Kroil is the bomb. Makes PB Blaster look like water.

ATF and acetone mixed makes for a great cleaner of rusted up parts.


----------



## mehtwo (Nov 14, 2010)

WarnerConstInc. said:


> Kroil is the bomb. Makes PB Blaster look like water.
> 
> ATF and acetone mixed makes for a great cleaner of rusted up parts.


I was about to say the same thing.:thumbsup: I just used some on my '54 Chevy and the bolts came off like new....amazing stuff!:thumbup:

Here's a visual:


----------



## goneelkn (Jan 9, 2010)

> Kroil is the bomb.
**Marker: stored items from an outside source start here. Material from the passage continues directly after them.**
-- ==== Sys2Proof/Machine/Encoder.lean ====
section
/-! DEFINITION. The wire frame (30_encoding.md R60 to R63) and the frame encoder (41_frame_encoder.md). -/

namespace Sys2Proof.Machine

/-- The bytes of a frame: `0xAA, 0x55, function, length, payload..., crc8(function, length, payload)` (30_encoding.md R60, R62;
41_frame_encoder.md R120). The length is written as a byte, exact for the payloads `ENCODE` accepts. -/
def frameBytes (T : CrcTable) (func : Byte) (payload : List Byte) : List Byte :=
  let span := func :: BitVec.ofNat 8 payload.length :: payload
  [Config.start1, Config.start2] ++ span ++ [crc8 T span]

/-- `ENCODE func, payload` (41_frame_encoder.md R120). `func` is not checked (R123). -/
def execEncode (func : Byte) (payload : List Byte) (s : State) : Host.Outcome State Fault Refusal :=
  if encodeRefuses payload then .next (raiseInvalidArgument s)
  else .next (respond .ok (.bytes (frameBytes s.crcTable func payload)) s)

/-- The length of the frame that begins a byte stream, from its byte at offset 3 alone; a byte above 251 there begins no
legal frame (30_encoding.md R61). -/
def frameLength? (stream : List Byte) : Option Nat :=
  match stream[3]? with
  | some l => if l.toNat ≤ Config.maxPayload then some (l.toNat + Config.frameOverhead) else none
  | none => none

/-- The fields of a legal frame: function, payload and checksum byte (30_encoding.md R63); none for a byte list that is no
legal frame. -/
def frameFields? (fr : List Byte) : Option (Frame × Byte) :=
  match fr with
  | s1 :: s2 :: func :: l :: rest =>
    if s1 = Config.start1 ∧ s2 = Config.start2 ∧ l.toNat ≤ Config.maxPayload ∧ rest.length = l.toNat + 1 then
      match rest[l.toNat]? with
      | some checksum => some ({ function := func, payload := rest.take l.toNat }, checksum)
      | none => none
    else none
  | [] => none
  | [_] => none
  | [_, _] => none
  | [_, _, _] => none

/-- A legal frame is valid iff its checksum is the CRC8 of its bytes from offset 2 up to the checksum (30_encoding.md R62,
R63). -/
def frameValid (T : CrcTable) (fr : List Byte) : Bool :=
  match frameFields? fr with
  | some (_, checksum) => checksum == crc8 T ((fr.drop Config.crcFirstOffset).dropLast)
  | none => false

end Sys2Proof.Machine
end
Makes PB Blaster look like water.


Something else i'll have to try. Quick Google and it seems alot better. Thanks


----------



## dkillianjr (Aug 28, 2006)

Can't wait to see the finished pics A&E:thumbup: Your lucky you got a bed that matches!


Dave


----------



## goneelkn (Jan 9, 2010)

So what else do you guys use Kroil for??

https://secure.concentric.com/kanolabs.com/orders/order_maint.shtml

PB works great on anything rubber. I use it alot for CV boots to keep them fresh.


----------



## A&E Exteriors (Aug 14, 2009)

I now feel I have made real progress, now for the help to get here.....


----------



## CCCo. (Jul 19, 2009)

:laughing:

Right here is the best stuff :whistling you guys 










:laughing:

And if you take a rusty part and submerge it into vinegar over night, it will come out all shiny and new looking in the morning :whistling

I didn't believe it until I tried it, but darn,...vinegar is some awesome stuff, eats rust as a midnight snack, and is reasonably cheap!


----------



## Inner10 (Mar 12, 2009)

Better yet add some salt to the vin and it becomes really aggressive.

Penetrating oil only helps so much heat them up with the torch.


----------



## WarnerConstInc. (Jan 30, 2008)

goneelkn said:


> So what else do you guys use Kroil for??
> 
> https://secure.concentric.com/kanolabs.com/orders/order_maint.shtml
> 
> PB works great on anything rubber. I use it alot for CV boots to keep them fresh.


I clean all my milled cast surfaces with it, remove rust and in general cleaning with a scratch pad.

A little bit goes a long ways.


----------



## dkillianjr (Aug 28, 2006)

I'll tell ya what, the frame on that truck looks pretty clean!



Dave


----------



## mehtwo (Nov 14, 2010)

CCCo. said:


> :laughing:
> 
> Right here is the best stuff :whistling you guys
> 
> ...


Kroil beats free all hands down!


----------



## WarnerConstInc. (Jan 30, 2008)

Everyone go find a can of Kroil, and buy it.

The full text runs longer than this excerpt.